_WORK TASK_
In the data below, find the line containing "(t ++ BitVec.ofBool", then set down that line and every later line up to and including the line containing "tick (R3). -/", exactly.

(Saved entries)
-- ==== Sys2Proof/Syntax.lean ====
section
/-! DEFINITION. What an operation is made of: the operand records (pad snapshot, persisted state), the
request an agent issues (operation word and operands beside it, R61, R62) and the instruction type, one
constructor per row of opcode_table.json. -/

namespace Sys2Proof

/-- A pad snapshot (10_state.md R26): `true` means pressed. -/
structure Pad where
  up : Bool
  down : Bool
  left : Bool
  right : Bool
  start : Bool
  a : Bool
  b : Bool
  c : Bool
  x : Bool
  y : Bool
  z : Bool
  mode : Bool
  deriving DecidableEq, Repr

/-- Every button released. -/
def Pad.released : Pad :=
  ⟨false, false, false, false, false, false, false, false, false, false, false, false⟩

/-- The state of one controller port: its registers (R10), its protocol state (R13 to R15) and its
timer (R16). -/
structure Port where
  /-- DATA[p] (R10). -/
  data : Byte
  /-- CTRL[p] (R10): bit i is 1 when data bit i is an output. -/
  ctrl : Byte
  /-- SERIAL[p] (R10). -/
  serial : Byte
  /-- SEL[p] (R13): `true` is level 1. -/
  sel : Bool
  /-- STAGE[p] (R14). -/
  stage : Nat
  /-- LAST_TOGGLE[p] (R15). -/
  lastToggle : Nat
  /-- TMR_ARMED[p] (R16). -/
  armed : Bool
  /-- TMR_DEADLINE[p] (R16). -/
  deadline : Nat
  /-- TMR_GEN[p] (R16). -/
  tmrGen : Nat
  /-- GEN[p] (R16). -/
  gen : Nat
  deriving DecidableEq, Repr

/-- Written SharedRAM bytes: (index, byte) pairs with strictly rising indices (log entry 7). -/
abbrev Memory := List Host.Cell

/-- The persisted state of the block (10_state.md R38), which is also the operand of H.RESTORE and the
result of H.SAVE. `sramSeed` names the power-on draw that the unwritten bytes of SharedRAM hold. -/
structure Block where
  port0 : Port
  port1 : Port
  port2 : Port
  /-- NOW (R17). -/
  now : Nat
  /-- IS_RESET (R18). -/
  isReset : Bool
  /-- BUS_REQ (R19). -/
  busReq : Bool
  /-- BUS_ACK (R20). -/
  busAck : Bool
  /-- SEC_BUSY (R21). -/
  secBusy : Bool
  /-- BANK_SR (R22). -/
  bankSr : BitVec 9
  /-- BANK_COUNT (R23). -/
  bankCount : Nat
  /-- BANK_BASE (R24). -/
  bankBase : BitVec 24
  /-- The written bytes of SRAM (R25). -/
  sram : Memory
  /-- Which power-on filled the bytes of SRAM that `sram` does not list (R29). Log entries 7, 28. -/
  sramSeed : Nat
  deriving DecidableEq, Repr

/-- The operations, one constructor per row of opcode_table.json. `off` is the low part of ADDR that the
row's mask leaves free; `v`, `dt`, `p`, `g`, `pad` and `r` are the operands beside the word (R62). -/
inductive Instr where
  -- Port 0 registers (40_controller_ports.md)
  /-- P.RB.DATA0 (R103). -/
  | pRbData0
  /-- P.WB.DATA0 (R104). -/
  | pWbData0 (v : Byte)
  /-- P.RW.DATA0 (R103). -/
  | pRwData0
  /-- P.WW.DATA0 (R104). -/
  | pWwData0 (v : Half)
  /-- P.RB.DATA0.HI (R109). -/
  | pRbData0Hi
  /-- P.WB.DATA0.HI (R109). -/
  | pWbData0Hi (v : Byte)
  /-- P.RB.CTRL0 (R105). -/
  | pRbCtrl0
  /-- P.WB.CTRL0 (R106). -/
  | pWbCtrl0 (v : Byte)
  /-- P.RW.CTRL0 (R105). -/
  | pRwCtrl0
  /-- P.WW.CTRL0 (R106). -/
  | pWwCtrl0 (v : Half)
  /-- P.RB.CTRL0.HI (R109). -/
  | pRbCtrl0Hi
  /-- P.WB.CTRL0.HI (R109). -/
  | pWbCtrl0Hi (v : Byte)
  /-- P.RB.SERIAL0 (R107). -/
  | pRbSerial0
  /-- P.WB.SERIAL0 (R108). -/
  | pWbSerial0 (v : Byte)
  /-- P.RW.SERIAL0 (R107). -/
  | pRwSerial0
  /-- P.WW.SERIAL0 (R108). -/
  | pWwSerial0 (v : Half)
  /-- P.RB.SERIAL0.HI (R109). -/
  | pRbSerial0Hi
  /-- P.WB.SERIAL0.HI (R109). -/
  | pWbSerial0Hi (v : Byte)
  -- Port 1 registers
  /-- P.RB.DATA1 (R103). -/
  | pRbData1
  /-- P.WB.DATA1 (R104). -/
  | pWbData1 (v : Byte)
  /-- P.RW.DATA1 (R103). -/
  | pRwData1
  /-- P.WW.DATA1 (R104). -/
  | pWwData1 (v : Half)
  /-- P.RB.DATA1.HI (R109). -/
  | pRbData1Hi
  /-- P.WB.DATA1.HI (R109). -/
  | pWbData1Hi (v : Byte)
  /-- P.RB.CTRL1 (R105). -/
  | pRbCtrl1
  /-- P.WB.CTRL1 (R106). -/
  | pWbCtrl1 (v : Byte)
  /-- P.RW.CTRL1 (R105). -/
  | pRwCtrl1
  /-- P.WW.CTRL1 (R106). -/
  | pWwCtrl1 (v : Half)
  /-- P.RB.CTRL1.HI (R109). -/
  | pRbCtrl1Hi
  /-- P.WB.CTRL1.HI (R109). -/
  | pWbCtrl1Hi (v : Byte)
  /-- P.RB.SERIAL1 (R107). -/
  | pRbSerial1
  /-- P.WB.SERIAL1 (R108). -/
  | pWbSerial1 (v : Byte)
  /-- P.RW.SERIAL1 (R107). -/
  | pRwSerial1
  /-- P.WW.SERIAL1 (R108). -/
  | pWwSerial1 (v : Half)
  /-- P.RB.SERIAL1.HI (R109). -/
  | pRbSerial1Hi
  /-- P.WB.SERIAL1.HI (R109). -/
  | pWbSerial1Hi (v : Byte)
  -- Port 2 registers
  /-- P.RB.DATA2 (R103). -/
  | pRbData2
  /-- P.WB.DATA2 (R104). -/
  | pWbData2 (v : Byte)
  /-- P.RW.DATA2 (R103). -/
  | pRwData2
  /-- P.WW.DATA2 (R104). -/
  | pWwData2 (v : Half)
  /-- P.RB.DATA2.HI (R109). -/
  | pRbData2Hi
  /-- P.WB.DATA2.HI (R109). -/
  | pWbData2Hi (v : Byte)
  /-- P.RB.CTRL2 (R105). -/
  | pRbCtrl2
  /-- P.WB.CTRL2 (R106). -/
  | pWbCtrl2 (v : Byte)
  /-- P.RW.CTRL2 (R105). -/
  | pRwCtrl2
  /-- P.WW.CTRL2 (R106). -/
  | pWwCtrl2 (v : Half)
  /-- P.RB.CTRL2.HI (R109). -/
  | pRbCtrl2Hi
  /-- P.WB.CTRL2.HI (R109). -/
  | pWbCtrl2Hi (v : Byte)
  /-- P.RB.SERIAL2 (R107). -/
  | pRbSerial2
  /-- P.WB.SERIAL2 (R108). -/
  | pWbSerial2 (v : Byte)
  /-- P.RW.SERIAL2 (R107). -/
  | pRwSerial2
  /-- P.WW.SERIAL2 (R108). -/
  | pWwSerial2 (v : Half)
  /-- P.RB.SERIAL2.HI (R109). -/
  | pRbSerial2Hi
  /-- P.WB.SERIAL2.HI (R109). -/
  | pWbSerial2Hi (v : Byte)
  -- Bus-request and reset registers, primary side (42_bus_arbiter.md)
  /-- P.RB.BUSREQ (R166). -/
  | pRbBusreq
  /-- P.WB.BUSREQ (R164). -/
  | pWbBusreq (v : Byte)
  /-- P.RW.BUSREQ (R166). -/
  | pRwBusreq
  /-- P.WW.BUSREQ (R164). -/
  | pWwBusreq (v : Half)
  /-- P.RB.BUSREQ.LO (R172). -/
  | pRbBusreqLo
  /-- P.WB.BUSREQ.LO (R172). -/
  | pWbBusreqLo (v : Byte)
  /-- P.RB.RESET (R167). -/
  | pRbReset
  /-- P.WB.RESET (R168). -/
  | pWbReset (v : Byte)
  /-- P.RW.RESET (R167). -/
  | pRwReset
  /-- P.WW.RESET (R168). -/
  | pWwReset (v : Half)
  /-- P.RB.RESET.LO (R172). -/
  | pRbResetLo
  /-- P.WB.RESET.LO (R172). -/
  | pWbResetLo (v : Byte)
  -- SharedRAM and sound windows, primary side (43_cross_bus_bridge.md)
  /-- P.RB.SRAM (R190). -/
  | pRbSram (off : BitVec 14)
  /-- P.WB.SRAM (R191). -/
  | pWbSram (off : BitVec 14) (v : Byte)
  /-- P.RW.SRAM (R190). -/
  | pRwSram (off : BitVec 14)
  /-- P.WW.SRAM (R191). -/
  | pWwSram (off : BitVec 14) (v : Half)
  /-- P.RB.SND (R192). -/
  | pRbSnd (off : BitVec 13)
  /-- P.WB.SND (R193). -/
  | pWbSnd (off : BitVec 13) (v : Byte)
  /-- P.RW.SND (R192). -/
  | pRwSnd (off : BitVec 13)
  /-- P.WW.SND (R193). -/
  | pWwSnd (off : BitVec 13) (v : Half)
  -- Secondary bus accesses (42_bus_arbiter.md, 43_cross_bus_bridge.md)
  /-- S.RB.SRAM (R194). -/
  | sRbSram (off : BitVec 14)
  /-- S.WB.SRAM (R195). -/
  | sWbSram (off : BitVec 14) (v : Byte)
  /-- S.RB.SND (R200). -/
  | sRbSnd (off : BitVec 13)
  /-- S.WB.SND (R201). -/
  | sWbSnd (off : BitVec 13) (v : Byte)
  /-- S.RB.BANK (R171). -/
  | sRbBank (off : BitVec 8)
  /-- S.WB.BANK (R170). -/
  | sWbBank (off : BitVec 8) (v : Byte)
  /-- S.RB.VDP (R198). -/
  | sRbVdp (off : BitVec 5)
  /-- S.WB.VDP (R199). -/
  | sWbVdp (off : BitVec 5) (v : Byte)
  /-- S.RB.WIN (R196). -/
  | sRbWin (off : BitVec 15)
  /-- S.WB.WIN (R197). -/
  | sWbWin (off : BitVec 15) (v : Byte)
  -- Events (30_encoding.md R60, kinds 2 to 11)
  /-- S.BEGIN (R162). -/
  | sBegin
  /-- S.END (R163). -/
  | sEnd
  /-- ARB.ACK (R165). -/
  | arbAck
  /-- T.ADV (R141). -/
  | tAdv (dt : Nat)
  /-- T.EXPIRE (R143). -/
  | tExpire (p : Nat) (g : Nat)
  /-- H.RESET (R251). -/
  | hReset
  /-- H.POWERON (R250). -/
  | hPoweron
  /-- I.PADSET (R115). -/
  | iPadset (p : Nat) (pad : Pad)
  /-- H.SAVE (R262). -/
  | hSave
  /-- H.RESTORE (R263). -/
  | hRestore (r : Block)
  deriving DecidableEq, Repr

/-- The operands that travel beside an operation word (R62); an operation reads only its own. -/
structure Operands where
  /-- Write data; a byte access uses bits 7..0. -/
  data : Half
  /-- Ticks of T.ADV. -/
  dt : Nat
  /-- Port of T.EXPIRE and I.PADSET. -/
  port : Nat
  /-- Generation of T.EXPIRE. -/
  gen : Nat
  /-- Snapshot of I.PADSET. -/
  pad : Pad
  /-- Record of H.RESTORE. -/
  record : Block
  deriving DecidableEq, Repr

/-- One operation as an agent issues it: the word and the operands beside it (R61, R62). -/
structure Request where
  word : OpWord
  operands : Operands
  deriving DecidableEq, Repr

end Sys2Proof
end

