-- ==== Sys2Proof/Laws/Ops.lean ====
section
/-! SUPPORT. What each shared operation can do, said once: the port operations keep the port's invariant, each
shared outcome is named by its next state, and the record check of H.RESTORE is the invariant. -/

namespace Sys2Proof.Machine

/-! ### Lanes and rows, bit by bit -/

/-- The low lane of a word made of two lanes (R45). -/
@[simp] theorem lowLane_lanes (a b : Byte) : (lanes a b).extractLsb' 0 8 = b := by
  apply BitVec.eq_of_getLsbD_eq
  intro i hi
  simp only [BitVec.getLsbD_extractLsb', lanes, BitVec.getLsbD_append, hi, Nat.zero_add, if_true,
    decide_true, Bool.true_and]

/-- The high lane of a word made of two lanes (R45). -/
@[simp] theorem highLane_lanes (a b : Byte) : (lanes a b).extractLsb' 8 8 = a := by
  apply BitVec.eq_of_getLsbD_eq
  intro i hi
  have h : ¬ 8 + i < 8 := by omega
  simp only [BitVec.getLsbD_extractLsb', lanes, BitVec.getLsbD_append, hi, h, if_false, decide_true,
    Bool.true_and, Nat.add_sub_cancel_left]

/-- Bits of a row of six buttons (R69). -/
theorem row_bits : ∀ (a b c d e f : Bool) (k : Fin 6),
    (BitVec.ofBool a ++ BitVec.ofBool b ++ BitVec.ofBool c ++ BitVec.ofBool d ++ BitVec.ofBool e ++
      BitVec.ofBool f : BitVec 6).getLsbD k =
      (match k with | 5 => a | 4 => b | 3 => c | 2 => d | 1 => e | 0 => f) := by
  decide

/-- Bits of the sentinel row over a normal row (R100). -/
theorem sentinel_bits : ∀ (row : BitVec 6) (k : Fin 6),
    (row.extractLsb' 4 2 ++ 0b0000#4 : BitVec 6).getLsbD k = (decide (4 ≤ k.val) && row.getLsbD k) := by
  decide

/-- Bits of the extended row over a normal row (R100). -/
theorem extended_bits (row : BitVec 6) (c d e f : Bool) (k : Fin 6) :
    (row.extractLsb' 4 2 ++ BitVec.ofBool c ++ BitVec.ofBool d ++ BitVec.ofBool e ++
      BitVec.ofBool f : BitVec 6).getLsbD k =
      (match k with | 5 => row.getLsbD 5 | 4 => row.getLsbD 4 | 3 => c | 2 => d | 1 => e | 0 => f) := by
  have h : ∀ (t : BitVec 2) (c d e f : Bool) (k : Fin 6),
      (t ++ BitVec.ofBool c ++ BitVec.ofBool d ++ BitVec.ofBool e ++ BitVec.ofBool f : BitVec 6).getLsbD k =
        (match k with | 5 => t.getLsbD 1 | 4 => t.getLsbD 0 | 3 => c | 2 => d | 1 => e | 0 => f) := by
    decide
  rw [h]
  fin_cases k <;> simp

/-- Bits of the pins of a port (R101). -/
theorem pin_bits : ∀ (sel : Bool) (row : BitVec 6) (k : Fin 8),
    (1#1 ++ BitVec.ofBool sel ++ row : BitVec 8).getLsbD k =
      if k.val = 7 then true else if k.val = 6 then sel else row.getLsbD k := by
  decide

/-! ### Ports -/

/-- The write epilogue: the line takes its level, and a changed level is one transition (R102, R110). -/
theorem portWriteEpilogue_spec (timeout now : Nat) (old q : Port) :
    let r := portWriteEpilogue timeout now old.sel q
    r.data = q.data ∧ r.ctrl = q.ctrl ∧ r.serial = q.serial ∧ r.sel = lineLevel q.ctrl q.data ∧
    (lineLevel q.ctrl q.data = old.sel → r = { q with sel := old.sel }) ∧
    (lineLevel q.ctrl q.data ≠ old.sel →
      r = selectTransition timeout now { q with sel := lineLevel q.ctrl q.data }) := by
  unfold portWriteEpilogue
  by_cases h : lineLevel q.ctrl q.data = old.sel
  · simp [h]
  · simp [h, selectTransition]

/-- The stage successor stays in 1..4 (R111). -/
theorem nextStage_le {k : Nat} (h : k ≤ 4) : nextStage k ≤ 4 := by
  unfold nextStage
  split
  · omega
  · rename_i h4
    have h5 : k ≠ 4 := h4
    omega

/-- The timeout is at least one tick (R3). -/
theorem timeout_pos : 0 < Config.timeout := Nat.succ_pos _

/-- The write epilogue keeps the port's invariant (R13, R14, R142). -/
theorem portWriteEpilogue_inv {timeout now : Nat} (ht : 0 < timeout) (selOld : Bool) {q : Port}
    (hs : q.stage ≤ 4) (hd : q.armed = true → now < q.deadline) :
    PortInv now (portWriteEpilogue timeout now selOld q) := by
  unfold portWriteEpilogue
  dsimp only
  split
  · exact ⟨rfl, hs, hd⟩
  · exact ⟨rfl, nextStage_le hs, fun _ => Nat.lt_add_of_pos_right ht⟩

/-- Firing a timer that is due leaves no due timer (R141, R142). -/
theorem expireIfDue_inv (now now' : Nat) {q : Port} (h : PortInv now q) : PortInv now' (expireIfDue now' q) := by
  obtain ⟨h1, h2, _⟩ := h
  unfold expireIfDue timerDue
  split
  · exact ⟨h1, by simp [expireEffect], by simp [expireEffect]⟩
  · rename_i hd
    refine ⟨h1, h2, fun ha => ?_⟩
    simp [ha] at hd
    omega

/-- A port after a hardware reset meets the invariant (R251). -/
theorem hardwareResetPort_inv (now : Nat) (q : Port) : PortInv now (hardwareResetPort q) :=
  ⟨by simp [hardwareResetPort, cancelTimer], Nat.zero_le _, fun h => by simp [hardwareResetPort, cancelTimer] at h⟩

/-- Under the invariant no callback takes effect (R143): every due timer has already fired. -/
theorem callbackValid_false {now g : Nat} {q : Port} (h : PortInv now q) : callbackValid now g q = false := by
  obtain ⟨_, _, h3⟩ := h
  unfold callbackValid
  cases ha : q.armed with
  | false => rfl
  | true =>
    have := h3 ha
    have hd : decide (q.deadline ≤ now) = false := decide_eq_false (by omega)
    simp [hd]

/-! ### Arbiter and bank register -/

/-- BANK_BASE as a number (R24). -/
theorem bankBaseOf_toNat (sr : BitVec 9) : (bankBaseOf sr).toNat = sr.toNat * 0x8000 := by
  have h := sr.isLt
  simp only [bankBaseOf, BitVec.toNat_shiftLeft, BitVec.toNat_setWidth, Nat.shiftLeft_eq]
  omega

/-- Bit `k` of the shifted register: the new bit on top, the rest one place down (R170). -/
theorem bankShift_bit (bit : Bool) (b : Block) (k : Nat) :
    (bankShift bit b).bankSr.getLsbD k = if k = 8 then bit else b.bankSr.getLsbD (k + 1) := by
  simp only [bankShift, BitVec.getLsbD_append, BitVec.getLsbD_extractLsb', BitVec.getLsbD_ofBool]
  by_cases h8 : k = 8
  · simp [h8]
  · by_cases hk : k < 8
    · simp [hk, h8, Nat.add_comm]
    · have h0 : ¬ (k - 8 = 0) := by omega
      have hge : b.bankSr.getLsbD (k + 1) = false := BitVec.getLsbD_of_ge _ _ (by omega)
      simp [hk, h8, h0, hge]

/-! ### The record check -/

theorem portConsistent_iff (now : Nat) (q : Port) : portConsistent now q = true ↔ PortInv now q := by
  simp only [portConsistent, PortInv, lineLevel, timerDue, Bool.and_eq_true, decide_eq_true_eq,
    Bool.not_eq_true', Bool.and_eq_false_iff, decide_eq_false_iff_not, and_assoc]
  refine and_congr decide_eq_true_iff (and_congr Iff.rfl ?_)
  cases q.armed <;> simp

/-- H.RESTORE's check is the invariant of the block (R263). -/
theorem blockConsistent_iff (b : Block) : blockConsistent b = true ↔ BlockInv b := by
  have hbase : b.bankBase = bankBaseOf b.bankSr ↔ b.bankBase.toNat = b.bankSr.toNat * 0x8000 := by
    rw [← bankBaseOf_toNat]
    exact ⟨fun h => by rw [h], BitVec.eq_of_toNat_eq⟩
  simp only [blockConsistent, arbiterConsistent, bankConsistent, Bool.and_eq_true, portConsistent_iff,
    decide_eq_true_eq, hbase, BlockInv, and_assoc]
  cases b.busAck <;> cases b.busReq <;> cases b.secBusy <;> simp

/-! ### Outcomes -/

theorem updateBlock_next {f : Block → Block} {s t : State} (h : updateBlock f s = .next t) :
    t = setBlk (f s.blk) s := by
  cases h
  rfl

theorem updatePort_next {p : PortId} {f : Port → Port} {s t : State} (h : updatePort p f s = .next t) :
    t = setBlk (setPort s.blk p (f (getPort s.blk p))) s := updateBlock_next h

theorem replyByte_next {v : Byte} {s t : State} (h : replyByte v s = .next t) : t = setResult (.byte v) s := by
  cases h
  rfl

theorem replyWord_next {w : Half} {s t : State} (h : replyWord w s = .next t) : t = setResult (.word w) s := by
  cases h
  rfl

theorem replyLowLane_next {v : Byte} {s t : State} (h : replyLowLane v s = .next t) :
    t = setResult (.word (lanes (Config.draw8 s.draws) v)) (tickDraws s) := replyWord_next h

theorem replyAnyByte_next {s t : State} (h : replyAnyByte s = .next t) :
    t = setResult (.byte (Config.draw8 s.draws)) (tickDraws s) := replyByte_next h

theorem replyAnyWord_next {s t : State} (h : replyAnyWord s = .next t) :
    t = setResult (.word (Config.draw16 s.draws)) (tickDraws s) := replyWord_next h

theorem ignoreWrite_next {v : Byte} {s t : State} (h : ignoreWrite v s = .next t) : t = s := by
  cases h
  rfl

/-- A secondary access answers only while an instruction is in flight (R202). -/
theorem duringInstruction_next {f : State → Out} {s t : State} (h : duringInstruction f s = .next t) :
    s.blk.secBusy = true ∧ f s = .next t := by
  unfold duringInstruction at h
  split at h
  · exact ⟨‹_›, h⟩
  · cases h

/-- A primary write path acts only with the grant (R191, R193). -/
theorem whileGranted_next {f : State → Out} {s t : State} (h : whileGranted f s = .next t) :
    (s.blk.busAck = true ∧ f s = .next t) ∨ (s.blk.busAck = false ∧ t = s) := by
  unfold whileGranted at h
  split at h
  · exact .inl ⟨‹_›, h⟩
  · cases h
    rename_i hg
    exact .inr ⟨Bool.eq_false_iff.mpr hg, rfl⟩

theorem readSound_next {reg : BitVec 2} {reply : Byte → Result} {s t : State}
    (h : readSound reg reply s = .next t) :
    t = setResult (reply (soundAnswer s reg)) (logAccess (.soundRead reg (soundAnswer s reg)) (tickDraws s)) := by
  cases h
  rfl

theorem writeSound_next {reg : BitVec 2} {v : Byte} {s t : State} (h : writeSound reg v s = .next t) :
    t = logAccess (.soundWrite reg v) s := by
  cases h
  rfl

theorem readVdp_next {port : BitVec 5} {lane : Half → Byte} {s t : State} (h : readVdp port lane s = .next t) :
    t = setResult (.byte (lane (vdpAnswer s port))) (logAccess (.vdpRead port (vdpAnswer s port)) (tickDraws s)) := by
  cases h
  rfl

theorem writeVdp_next {port : BitVec 5} {w : Half} {s t : State} (h : writeVdp port w s = .next t) :
    t = logAccess (.vdpWrite port w) s := by
  cases h
  rfl

theorem readWindow_next {ea : PrimaryAddr} {s t : State} (h : readWindow ea s = .next t) :
    inOwnWindow ea = false ∧
    t = setResult (.byte (primaryAnswer s ea)) (logAccess (.primaryRead ea (primaryAnswer s ea)) (tickDraws s)) := by
  unfold readWindow at h
  split at h
  · cases h
  · cases h
    rename_i hw
    exact ⟨Bool.eq_false_iff.mpr hw, rfl⟩

theorem writeWindow_next {ea : PrimaryAddr} {v : Byte} {s t : State} (h : writeWindow ea v s = .next t) :
    inOwnWindow ea = false ∧ t = logAccess (.primaryWrite ea v) s := by
  unfold writeWindow at h
  split at h
  · cases h
  · cases h
    rename_i hw
    exact ⟨Bool.eq_false_iff.mpr hw, rfl⟩

/-- The effective address of a bank-window access as a number: it never carries out of 24 bits (R43). -/
theorem windowEA_toNat {base : BitVec 24} {sr : BitVec 9} (h : base.toNat = sr.toNat * 0x8000) (off : BitVec 15) :
    (windowEA base off).toNat = sr.toNat * 0x8000 + off.toNat := by
  have h1 := sr.isLt
  have h2 := off.isLt
  simp only [windowEA, BitVec.toNat_add, BitVec.toNat_setWidth, h]
  omega

theorem inOwnWindow_iff (ea : PrimaryAddr) : inOwnWindow ea = true ↔ OwnWindow ea.toNat := by
  simp [inOwnWindow, OwnWindow, or_assoc]

/-! ### The step -/

/-- Everything a step can do: wait with nothing scheduled, or run the instruction the next request decodes to. -/
theorem step_next {s t : State} (h : step s = .next t) :
    (s.schedule = [] ∧ t = s) ∨
    (∃ q rest i, s.schedule = q :: rest ∧ decode q = .ok i ∧ exec i (beginOperation rest s) = .next t) := by
  unfold step at h
  split at h
  · rename_i hs
    cases h
    exact .inl ⟨hs, rfl⟩
  · rename_i q rest hs
    split at h
    · exact .inr ⟨q, rest, _, hs, ‹_›, h⟩
    · cases h

end Sys2Proof.Machine
end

_ANSWER TO THE EXERCISE_
      (t ++ BitVec.ofBool c ++ BitVec.ofBool d ++ BitVec.ofBool e ++ BitVec.ofBool f : BitVec 6).getLsbD k =
        (match k with | 5 => t.getLsbD 1 | 4 => t.getLsbD 0 | 3 => c | 2 => d | 1 => e | 0 => f) := by
    decide
  rw [h]
  fin_cases k <;> simp

/-- Bits of the pins of a port (R101). -/
theorem pin_bits : ∀ (sel : Bool) (row : BitVec 6) (k : Fin 8),
    (1#1 ++ BitVec.ofBool sel ++ row : BitVec 8).getLsbD k =
      if k.val = 7 then true else if k.val = 6 then sel else row.getLsbD k := by
  decide

/-! ### Ports -/

/-- The write epilogue: the line takes its level, and a changed level is one transition (R102, R110). -/
theorem portWriteEpilogue_spec (timeout now : Nat) (old q : Port) :
    let r := portWriteEpilogue timeout now old.sel q
    r.data = q.data ∧ r.ctrl = q.ctrl ∧ r.serial = q.serial ∧ r.sel = lineLevel q.ctrl q.data ∧
    (lineLevel q.ctrl q.data = old.sel → r = { q with sel := old.sel }) ∧
    (lineLevel q.ctrl q.data ≠ old.sel →
      r = selectTransition timeout now { q with sel := lineLevel q.ctrl q.data }) := by
  unfold portWriteEpilogue
  by_cases h : lineLevel q.ctrl q.data = old.sel
  · simp [h]
  · simp [h, selectTransition]

/-- The stage successor stays in 1..4 (R111). -/
theorem nextStage_le {k : Nat} (h : k ≤ 4) : nextStage k ≤ 4 := by
  unfold nextStage
  split
  · omega
  · rename_i h4
    have h5 : k ≠ 4 := h4
    omega

/-- The timeout is at least one tick (R3). -/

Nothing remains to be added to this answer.